The real nature of hope is "despair, overcome."
Source

awkwardcustomer

#17
Even the elect can be deceived.

And formerly the heretics were manifest; but now the Church is filled with heretics in disguise.  
St Cyril of Jerusalem, Catechetical Lecture 15, para 9.

And what rough beast, it's hour come round at last,
Slouches towards Bethlehem to be born?
WB Yeats, 'The Second Coming'.

awkwardcustomer

Quote from: Gerard on January 31, 2019, 07:21:16 PM
Quote from: awkwardcustomer on January 31, 2019, 03:44:19 PM
And your point about adults behaving like weeping, distraught children and not Soldiers of Christ.  Don't the visions and apparitions of the Victim Souls show Christ in a similarly distressed state?

I think you're right and I think that is by design (whether human or demonic) to soften Catholics up and make them less willing to get into a conflict.  To go along to get along. 

I think it's by design.
And formerly the heretics were manifest; but now the Church is filled with heretics in disguise.  
St Cyril of Jerusalem, Catechetical Lecture 15, para 9.

And what rough beast, it's hour come round at last,
Slouches towards Bethlehem to be born?
WB Yeats, 'The Second Coming'.

awkwardcustomer

Quote from: kmo_9000 on January 27, 2019, 07:28:42 AM
I recall the story of one priest during the time of the Counsel who was trained prior and still held to his traditional beliefs. As this was problematic, he was sent to a re-education center. His first day there after dinner they pulled out a bottle of wine and a loaf of bread, read the readings from one of those Mass booklets, then one of the priests said the words of consecration over the bread and wine. The priest was told that this is how things work around here and we will discuss things in the days to come. He went to his room and cried the whole night.

Surely the question is - what did the priest you cite do next?  Was crying his only response?  Did he take any kind of action against the changes?  Or did he go along with them?
And formerly the heretics were manifest; but now the Church is filled with heretics in disguise.  
St Cyril of Jerusalem, Catechetical Lecture 15, para 9.

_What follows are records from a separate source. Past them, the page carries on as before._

-- ==== Sys2Proof/Machine/KernelBase.lean ====
section
/-!
DEFINITION. The kernel array (R27 to R41, R192 to R195, R201, R330): lane registers, results in flight
and their landing, and the shapes in which an operation of a packet is evaluated.
-/

namespace Sys2Proof.Machine

open Sys2Proof

/-! ### Lane state (R27) -/

/-- A lane register. -/
def Kernel.vr (k : Kernel) (lane r : Nat) : LaneReg := smGet ⟨0, false⟩ k.v (128 * lane + r)
def Kernel.setVr (k : Kernel) (lane r : Nat) (x : LaneReg) : Kernel :=
  { k with v := smPut ⟨0, false⟩ k.v (128 * lane + r) x }

/-- A predicate; q0 reads 1. -/
def Kernel.qr (k : Kernel) (lane i : Nat) : Bool := i = 0 || smGet false k.q (8 * lane + i)

/-- A predicate written; a write of q0 is discarded. -/
def Kernel.setQr (k : Kernel) (lane i : Nat) (b : Bool) : Kernel :=
  if i = 0 then k else { k with q := smPut false k.q (8 * lane + i) b }

def Kernel.pr (k : Kernel) (i : Nat) : Word32 := smGet 0 k.p i
def Kernel.bind (k : Kernel) (n : Nat) : Option Binding := smGet none k.binds n
def Kernel.at_ (k : Kernel) (n : Nat) : Nat := smGet 0 k.pos n

/-- All lanes, and those in which a guard passes (R84, R168). -/
def allLanes : List Nat := List.range 128
def Kernel.lanes (k : Kernel) (g : BitVec 3) : List Nat := allLanes.filter fun l => k.qr l g.toNat

/-- The cluster of a lane (R5). -/
def clusterOf (lane : Nat) : Nat := lane / 16

/-- Whether the sequencer is at a packet boundary from which it goes on. -/
def Kernel.ready (k : Kernel) : Bool := k.idle = 0 && !k.ended && !k.abort && !k.freeze

/-! ### Accumulator storage (R33, R207, R340) -/

/-- The physical slot of a declared one. -/
def Ctx.slotOf (c : Ctx) (k : Nat) : Nat := c.slots.getD k 0

/-- I64 entry 64 i + j of a physical slot. -/
def CoreSt.entry (c : CoreSt) (cl p e : Nat) : Word := smGet 0 c.acc ((8 * cl + p) * 4096 + e)
def CoreSt.setEntry (c : CoreSt) (cl p e : Nat) (v : Word) : CoreSt :=
  { c with acc := smPut 0 c.acc ((8 * cl + p) * 4096 + e) v }

/-- An exponent field: 0-63 rows, 64-127 columns. -/
def CoreSt.efield (c : CoreSt) (cl p i : Nat) : Byte := smGet 127 c.fields ((8 * cl + p) * 128 + i)
def CoreSt.setEfield (c : CoreSt) (cl p i : Nat) (v : Byte) : CoreSt :=
  { c with fields := smPut 127 c.fields ((8 * cl + p) * 128 + i) v }

/-- A tile status word (R34): as it stood before this ac, which a read shows, and with what this ac has set
(R212, R347). -/
def CoreSt.tileRead (c : CoreSt) (cl p : Nat) : Byte := smGet 0 c.tiles (8 * cl + p)
def CoreSt.tile (c : CoreSt) (cl p : Nat) : Byte := c.tileRead cl p ||| smGet 0 c.tileSet (8 * cl + p)

/-- A tile status word written. -/
def CoreSt.setTile (c : CoreSt) (cl p : Nat) (v : Byte) : CoreSt :=
  { c with tiles := smPut 0 c.tiles (8 * cl + p) v, tileSet := smPut 0 c.tileSet (8 * cl + p) 0 }

/-- Flags set in this ac, and those of a kernel's result, which landed at the end of an ac before the issue
cycle that sees it (R39, R207). -/
def CoreSt.tileFlags (c : CoreSt) (cl p : Nat) (f : Byte) : CoreSt :=
  { c with tileSet := smPut 0 c.tileSet (8 * cl + p) (smGet 0 c.tileSet (8 * cl + p) ||| f) }
def CoreSt.tileLanded (c : CoreSt) (cl p : Nat) (f : Byte) : CoreSt :=
  { c with tiles := smPut 0 c.tiles (8 * cl + p) (c.tileRead cl p ||| f) }

/-- A tile status word cleared: the flags set in the same ac stay (R347). -/
def CoreSt.clearTile (c : CoreSt) (cl p : Nat) : CoreSt := { c with tiles := smPut 0 c.tiles (8 * cl + p) 0 }

/-- The end of an ac: the flags set in it join the words. -/
def CoreSt.joinTiles (c : CoreSt) : CoreSt :=
  { c with tiles := c.tileSet.foldl (fun m x => smPut 0 m x.1 (smGet 0 m x.1 ||| x.2)) c.tiles, tileSet := [] }

/-- An XA entry as a 256-bit pattern: its quarters lie in four slots (R340). -/
def CoreSt.xa (c : CoreSt) (cl p e : Nat) : Nat :=
  (c.entry cl p e).toNat + (c.entry cl (p + 1) e).toNat * 2 ^ 64 + (c.entry cl (p + 2) e).toNat * 2 ^ 128 +
    (c.entry cl (p + 3) e).toNat * 2 ^ 192
def CoreSt.setXa (c : CoreSt) (cl p e v : Nat) : CoreSt :=
  (((c.setEntry cl p e (BitVec.ofNat 64 v)).setEntry cl (p + 1) e (BitVec.ofNat 64 (v / 2 ^ 64))).setEntry
    cl (p + 2) e (BitVec.ofNat 64 (v / 2 ^ 128))).setEntry cl (p + 3) e (BitVec.ofNat 64 (v / 2 ^ 192))

/-- Every I64 entry of a slot set to 0. -/
def CoreSt.clearEntries (c : CoreSt) (cl p : Nat) : CoreSt :=
  { c with acc := c.acc.filter fun x => x.1 / 4096 ≠ 8 * cl + p }

/-- A tile cleared as AZERO clears it (R211). -/
def CoreSt.azero (c : CoreSt) (cl p : Nat) : CoreSt :=
  { (c.clearEntries cl p).setTile cl p 0 with
    fields := c.fields.filter fun x => x.1 / 128 ≠ 8 * cl + p }
def CoreSt.azeroXa (c : CoreSt) (cl p : Nat) : CoreSt :=
  (List.range 4).foldl (fun c q => (c.clearEntries cl (p + q)).setTile cl (p + q) 0) c

/-- An exponent field moved by delta (R213). -/
def CoreSt.ascl (c : CoreSt) (cl p i : Nat) (delta : Int) : CoreSt :=
  let f : Int := (c.efield cl p i).toNat
  if f = 0 ∨ f = 255 then c
  else if f + delta < 1 ∨ 254 < f + delta then (c.setEfield cl p i 0).tileLanded cl p tRNG
  else c.setEfield cl p i (BitVec.ofInt 8 (f + delta))

/-! ### Landing (R39, R170) -/

def Pend.due : Pend → Nat
  | .v _ _ d _ _ _ | .q _ _ d _ _ | .p _ d _ | .acc _ _ _ d _ | .field _ _ _ d _ | .ascl _ _ _ d _
  | .dep _ _ _ d _ | .zero _ d _ => d

/-- A result written to the kernel's own registers, with its flags. -/
def Kernel.landOne (k : Kernel) : Pend → Kernel
  | .v l r _ x p f => { k.setVr l r ⟨x, p⟩ with flags := orFlags k.flags l f }
  | .q l i _ b f => { k.setQr l i b with flags := orFlags k.flags l f }
  | .p i _ x => { k with p := smPut 0 k.p i x }
  | _ => k

/-- A result written to the accumulator file. -/
def CoreSt.landOne (c : CoreSt) (slot : Nat → Nat) : Pend → CoreSt
  | .acc k cl e _ x => c.setEntry cl (slot k) e x
  | .field k cl i _ x => c.setEfield cl (slot k) i x
  | .ascl k cl i _ d => c.ascl cl (slot k) i d
  | .dep k cl e _ x =>
    let r := xaDepositF32 (c.xa cl (slot k) e) x
    (c.setXa cl (slot k) e r.1).tileLanded cl (slot k) r.2
  | .zero k _ xa => (List.range 8).foldl (fun c cl =>
      if xa then c.azeroXa cl (slot k) else c.azero cl (slot k)) c
  | _ => c

/-- The running kernel of a core replaced. -/
def State.setKern (s : State) (g : Nat) (k : Option Kernel) : State := s.modCore g fun c => { c with kern := k }

/-- The results due by an issue cycle land, in the order in which they were issued. -/
def State.land (s : State) (g : Nat) (k : Kernel) (cyc : Nat) : State × Kernel :=
  let now := k.pend.filter fun p => p.due ≤ cyc
  (s.modCore g fun c => now.foldl (fun c p => c.landOne (s.ctx k.cx).slotOf p) c,
   now.foldl Kernel.landOne { k with pend := k.pend.filter fun p => decide (cyc < p.due) })

/-! ### Operations of a packet -/

/-- What the operations of a packet see: the state before it, the results due by now landed (R39, R82). -/
structure KEnv where
  s    : State
  core : Nat
  k    : Kernel

/-- What a B-slot operation asks of the sequencer (7.7): a loop's counter, count and length; a branch
with its displacement if taken; an end; a trap; idle cycles. -/
inductive Ctl where
  | loop (c count len : Nat)
  | branch (taken : Bool) (disp : Int)
  | kend
  | ktrap (code : Nat)
  | idle (n : Nat)
  deriving DecidableEq, Repr

/-- What an operation gives at its issue: results in flight, its effect at once on the kernel and the
state, the trap conditions it meets (R192), the lane registers and predicates it reads (R193), and
its control of the sequencer. -/
structure KOut where
  pend    : List Pend := []
  upd     : Kernel → Kernel := id
  act     : State → State := id
  illegal : Bool := false
  poison  : Bool := false
  overrun : Bool := false
  reads   : List (Nat × Nat) := []
  preds   : List Nat := []
  ctl     : Option Ctl := none

/-- An operation: whether it stalls the array, and whether on a chained line (R39); and what it gives. -/
structure KSlot where
  stall : KEnv → Option Bool := fun _ => none
  eval  : KEnv → KOut

/-- The predicates that a guard reads (R193). -/
def guardReads (g : BitVec 3) : List Nat := if g = 0 then [] else [g.toNat]

/-- An operation of each lane on its own registers: it reads `srcs` and writes `dsts` after `lat` cycles
(R168, R169). -/
def lanesOp (g : BitVec 3) (lat : Nat) (srcs dsts : List Nat) (f : List Word32 → List Word32 × Byte) :
    KSlot where
  eval e :=
    let ls := e.k.lanes g
    { pend := ls.flatMap fun l =>
        let xs := srcs.map (e.k.vr l)
        let r := f (xs.map LaneReg.val)
        (dsts.zip r.1).map fun d => .v l d.1 (e.k.cyc + lat) d.2 (xs.any LaneReg.poison) r.2
      reads := ls.flatMap fun l => srcs.map fun r => (l, r)
      preds := guardReads g }

/-- The same with one, two or three sources, the third being vd, and one destination. -/
def lane1 (lat : Nat) (d a : BitVec 7) (g : BitVec 3) (f : Word32 → Word32 × Byte) : KSlot :=
  lanesOp g lat [a.toNat] [d.toNat] fun xs => let r := f (xs.getD 0 0); ([r.1], r.2)
def lane2 (lat : Nat) (d a b : BitVec 7) (g : BitVec 3) (f : Word32 → Word32 → Word32 × Byte) : KSlot :=
  lanesOp g lat [a.toNat, b.toNat] [d.toNat] fun xs =>
    let r := f (xs.getD 0 0) (xs.getD 1 0); ([r.1], r.2)
def lane3 (lat : Nat) (d a b : BitVec 7) (g : BitVec 3) (f : Word32 → Word32 → Word32 → Word32 × Byte) : KSlot :=
  lanesOp g lat [a.toNat, b.toNat, d.toNat] [d.toNat] fun xs =>
    let r := f (xs.getD 0 0) (xs.getD 1 0) (xs.getD 2 0); ([r.1], r.2)

/-- An operation that delivers a pair (R30). -/
def lanePair (lat : Nat) (d : BitVec 7) (srcs : List Nat) (g : BitVec 3) (f : List Word32 → Dw) : KSlot :=
  lanesOp g lat srcs [d.toNat, d.toNat + 1] fun xs => let r := f xs; ([r.hi, r.lo], r.fl)

/-- The two halves of a word, and a word from its halves (R51). -/
def loHalf (x : Word32) : BitVec 16 := x.extractLsb' 0 16
def hiHalf (x : Word32) : BitVec 16 := x.extractLsb' 16 16
def ofHalves (h l : BitVec 16) : Word32 := h ++ l

/-- An operation on words or on packed halves. -/
def elems1 (packed : Bool) (f : (w : Nat) → BitVec w → BitVec w) (a : Word32) : Word32 :=
  if packed then ofHalves (f 16 (hiHalf a)) (f 16 (loHalf a)) else f 32 a
def elems2 (packed : Bool) (f : (w : Nat) → BitVec w → BitVec w → BitVec w) (a b : Word32) : Word32 :=
  if packed then ofHalves (f 16 (hiHalf a) (hiHalf b)) (f 16 (loHalf a) (loHalf b)) else f 32 a b

/-- An integer operation of latency 1, or n, on words or packed halves, that sets no flag. -/
def int2 (lat : Nat) (d a b : BitVec 7) (g : BitVec 3) (packed : Bool)
    (f : (w : Nat) → BitVec w → BitVec w → BitVec w) : KSlot :=
  lane2 lat d a b g fun x y => (elems2 packed f x y, 0)
def int1 (lat : Nat) (d a : BitVec 7) (g : BitVec 3) (packed : Bool) (f : (w : Nat) → BitVec w → BitVec w) :
    KSlot := lane1 lat d a g fun x => (elems1 packed f x, 0)

/-- An unguarded constant in every lane. -/
def constOp (lat : Nat) (d : BitVec 7) (v : Word32) : KSlot :=
  lanesOp 0 lat [] [d.toNat] fun _ => ([v], 0)

/-- A comparison: it writes a predicate, and a poisoned operand traps (R169, R174, R180). -/
def predOp (lat : Nat) (q : BitVec 3) (a b : BitVec 7) (g : BitVec 3) (f : Word32 → Word32 → Bool × Byte) :
    KSlot where
  eval e :=
    let ls := e.k.lanes g
    { pend := ls.map fun l =>
        let r := f (e.k.vr l a.toNat).val (e.k.vr l b.toNat).val
        .q l q.toNat (e.k.cyc + lat) r.1 r.2
      poison := ls.any fun l => (e.k.vr l a.toNat).poison || (e.k.vr l b.toNat).poison
      reads := ls.flatMap fun l => [(l, a.toNat), (l, b.toNat)]
      preds := guardReads g }

end Sys2Proof.Machine
end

And what rough beast, it's hour come round at last,
Slouches towards Bethlehem to be born?
WB Yeats, 'The Second Coming'.

awkwardcustomer

Quote from: bigbadtrad on February 01, 2019, 12:03:17 AM
In fact the numbers of good priests who actively fought directly after Vatican II you can count on 1 hand. Most hid or went away in sorrow and yes even wept.

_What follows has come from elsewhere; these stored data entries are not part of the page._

-- ==== Sys2Proof/Machine/System.lean ====
section
/-!
DEFINITION. Control registers (R10, R21), tasks and launches (R159 to R161), user queues (R288, R289,
R383, R385), and the privileged forms that mark and confirm shootdowns and post scrubs and migrations
(R135, R318 to R321, R394).
-/

namespace Sys2Proof.Machine

open Sys2Proof

/-! ### Control registers (R21, R325, R392; Tables 1.3, 10.6, 16.9, 25.1) -/

/-- cr.TSTAT (Table 16.10). -/
def Ctx.tstat (c : Ctx) : Word :=
  BitVec.ofNat 64 ((if c.heldK = [] then 0 else 2) + (if c.tactive then 1 else 0))

/-- cr.UISTATUS (Table 5.13). A bit pending that was set stays until it is discarded or delivered, whatever MILE.ARM and
MILE.DISARM do meanwhile (DESIGN CHOICE, log 153). -/
def Ctx.uistatus (c : Ctx) : Word :=
  BitVec.ofNat 64 ((if c.uactive then 128 else 0) + (if c.upending || c.reached then 64 else 0) +
    c.uqueue % 8 * 8)

/-- The value of a control register as a context reads it; none: the number is unassigned. -/
def crRead (s : State) (cx num : Nat) : Option Word :=
  let c := s.ctx cx
  let g := s.home cx
  let d := s.die (dieOf g)
  match num with
  | 0x000 => some (BitVec.ofNat 64 d.cycle)
  | 0x001 => some (BitVec.ofNat 64 (cx % 4))
  | 0x002 => some (c.taskId.zeroExtend 64)
  | 0x003 => some (BitVec.ofNat 64 g)
  | 0x004 => some (BitVec.ofNat 64 (dieOf g))
  | 0x005 => some (BitVec.ofNat 64 s.hub.pkg)
  | 0x006 => some (BitVec.ofNat 64 (s.effPrio cx))
  | 0x007 => some (d.pstate.zeroExtend 64)
  | 0x010 => some c.trapPc
  | 0x011 => some c.trapInfo
  | 0x012 => some c.trapVa
  | 0x013 => some c.tvec
  | 0x014 => some c.tstat
  | 0x020 => some c.uivec
  | 0x021 => some c.uistatus
  | 0x030 => some c.lspill
  | 0x040 => some c.kstatus
  | 0x041 => some c.latchk
  | 0x050 => some (BitVec.ofNat 64 (d.cycle % 65536))
  | 0x060 => some c.sgidx
  | 0x061 => some c.sgbound
  | 0x062 => some c.sglent
  | 0x063 => some c.wswait
  | 0x064 => some c.kstall
  | 0x065 => some c.calmode
  | 0x100 => some d.age
  | 0x101 => some d.swapwait
  | 0x102 => some d.calctl
  | 0x103 => some d.scrubctl
  | 0x104 => some d.retreq
  | _ => none

/-- The registers whose write needs privilege. -/
def crPriv (num : Nat) : Bool := decide (0x100 ≤ num)

/-- The die whose cr.AGE governs a task: the lowest of its die mask that holds a core of its partition
(R278). -/
def State.govDie (s : State) (part mask : Nat) : Nat :=
  ((List.range 4).find? fun d => mask.testBit d &&
    ((s.part part).map (fun p => p.cores.any fun g => dieOf g = d)).getD false).getD 0

/-- A write of cr.AGE; 0 stops the reservations that it governs at once (R278). -/
def State.setAge (s : State) (die : Nat) (v : Word) : State :=
  let s := s.modDie die fun d => { d with age := v }
  if v ≠ 0 then s
  else s.modHub fun h => { h with
    tasks := h.tasks.map fun t =>
      if s.govDie t.part t.lrec.dieMask = die then { t with reserv := false } else t }

/-- cr.SCRUBCTL as it stores a value (Table 25.2). -/
def scrubctlOf (v : Word) : Word :=
  let w := v &&& 0x00FFFFFF00000007
  if v.toNat / 2 ^ 32 % 2 ^ 16 = 0 then w ||| 0x0000000100000000 else w

/-- V of cr.RETREQ cleared; the next request held is delivered (R393). A V set in the same ac stays (R10). -/
def State.clearRetreq (s : State) (die : Nat) : State :=
  if (s.die die).retSet then s else
  let s := s.modDie die fun d => { d with retreq := d.retreq &&& 0x7FFFFFFFFFFFFFFF }
  match (s.die die).pendRet with
  | [] => s
  | r :: rs => (s.modDie die fun d => { d with pendRet := rs }).retire die r

/-- cr.TSTAT.active as it is written (R326). -/
def State.setTactive (s : State) (cx : Nat) (b : Bool) : State := s.modCtx cx fun c => { c with tactive := b }

/-- A write of a control register under its access code (R10); reserved bits ignore it. A write of
cr.LSPILL is performed here once the ring is empty (R160). -/
def crWrite (s : State) (cx num : Nat) (v : Word) : State :=
  let die := dieOf (s.home cx)
  match num with
  | 0x013 => s.modCtx cx fun c => { c with tvec := v &&& ~~~15 }
  | 0x014 =>
    let s := s.setTactive cx (v.getLsbD 0)
    if v.getLsbD 2 then s.kabt cx else if v.getLsbD 3 then s.kres cx else s
  | 0x020 => s.modCtx cx fun c => { c with uivec := v &&& ~~~15 }
  | 0x021 => if v.getLsbD 6 then s.modCtx cx fun c => { c with upending := true } else s.uiDiscard cx
  | 0x030 => s.modCtx cx fun c => { c with lspill := v }
  | 0x040 => s.modCtx cx fun c => c.clearKstatus v
  | 0x041 => s.modCtx cx fun c => { c with latchk := v &&& 1 }
  | 0x065 => s.modCtx cx fun c => { c with calmode := v &&& 1 }
  | 0x100 => s.setAge die v
  | 0x101 => s.modDie die fun d => { d with swapwait := v }
  | 0x102 => s.modDie die fun d => { d with calctl := v &&& 7 }
  | 0x103 => s.modDie die fun d => { d with scrubctl := scrubctlOf v }
  | 0x104 => if v.msb then s.clearRetreq die else s
  | _ => s

/-- The records that a context's spill ring holds (R160). -/
def Ctx.ringCount (c : Ctx) : Nat := c.ringTail - c.ringHead

/-- CSRR (R134). -/
def slotCsrr (d : BitVec 5) (r : BitVec 12) : Slot :=
  ⟨[d], fun cx s =>
    match crRead s cx r.toNat with
    | none => .trap 1 0 0 0
    | some v => .go fun t => t.wrX cx d v false⟩

/-- CSRR in a bundle of its own. -/
def execCsrr (d : BitVec 5) (r : BitVec 12) (σ : State) : Res := .next (runSlot 0 (slotCsrr d r) σ)

/-- CSRW (R134): the number, then privilege, then poison; cr.LSPILL waits for an empty ring. -/
def slotCsrw (a : BitVec 5) (r : BitVec 12) : Slot :=
  ⟨[a], fun cx s =>
    if (crRead s cx r.toNat).isNone then .trap 1 0 0 0
    else if crPriv r.toNat && !(s.ctx cx).priv then .trap 9 0 0 0
    else if s.tagX cx a then .trap 7 0 0 0
    else if r.toNat = 0x030 && (s.ctx cx).ringCount ≠ 0 then .block .ring
    else .go fun t => crWrite t cx r.toNat (s.rdX cx a)⟩

/-- CSRW in a bundle of its own. -/
def execCsrw (a : BitVec 5) (r : BitVec 12) (σ : State) : Res := .next (runSlot 0 (slotCsrw a r) σ)

/-- REGISTER_WRITE (R10): a write to a register with no behaviour of its own stores by its access code. -/
def execRegisterWrite (cx : Nat) (num : BitVec 12) (v : Word) (s : State) : Res :=
  .next (crWrite s cx num.toNat v)

/-- LSPILL_WRITE (R160): a write to cr.LSPILL blocks until the ring is empty, then performs. -/
def execLspillWrite (cx : Nat) (v : Word) (s : State) : Res :=
  .next (if (s.ctx cx).ringCount ≠ 0 then s.block cx .ring else crWrite s cx 0x030 v)

/-- AGE_WRITE (R278): a write of 0 to cr.AGE disables aging and stops any reservation at once. -/
def execAgeWrite (die : Nat) (v : Word) (s : State) : Res :=
  .next (s.setAge die v)

/-- TSTAT_ACTIVE_CLEAR (R326): writing 0 to cr.TSTAT.active ends the trap handler state. -/
def execTstatActiveClear (cx : Nat) (s : State) : Res :=
  .next (s.setTactive cx false)

/-- RETREQ_CLEAR (R393): clearing V in cr.RETREQ lets a held retirement request be delivered. -/
def execRetreqClear (die : Nat) (s : State) : Res :=
  .next (s.clearRetreq die)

Weeping, crying, these are not the issue.  It's what people do after the tears have dried that counts.
And formerly the heretics were manifest; but now the Church is filled with heretics in disguise.  
St Cyril of Jerusalem, Catechetical Lecture 15, para 9.

And what rough beast, it's hour come round at last,
Slouches towards Bethlehem to be born?
WB Yeats, 'The Second Coming'.

TradGranny

Quote from: kmo_9000 on January 31, 2019, 10:15:11 AM
So it's as simple as just not going is it? You have no idea of what you're talking about.

I agree with you. He fails to understand the larger context. The kind of re-education camps which are planned for U.S. do not give the option to decline.
To have courage for whatever comes in life - everything lies in that.
Saint Teresa of Avila

Gerard

Quote from: TradGranny on February 02, 2019, 01:56:08 PM
Quote from: kmo_9000 on January 31, 2019, 10:15:11 AM
So it's as simple as just not going is it? You have no idea of what you're talking about.

I agree with you. He fails to understand the larger context. The kind of re-education camps which are planned for U.S. do not give the option to decline.

We aren't discussing speculative "Borg-style assimilation" that isn't currently happening.  We're discussing a specific event. 


You're free to explain it to me what the details and circumstances were that made this adult, ordained priest's best actions and decisions to be crying like a little baby in his room.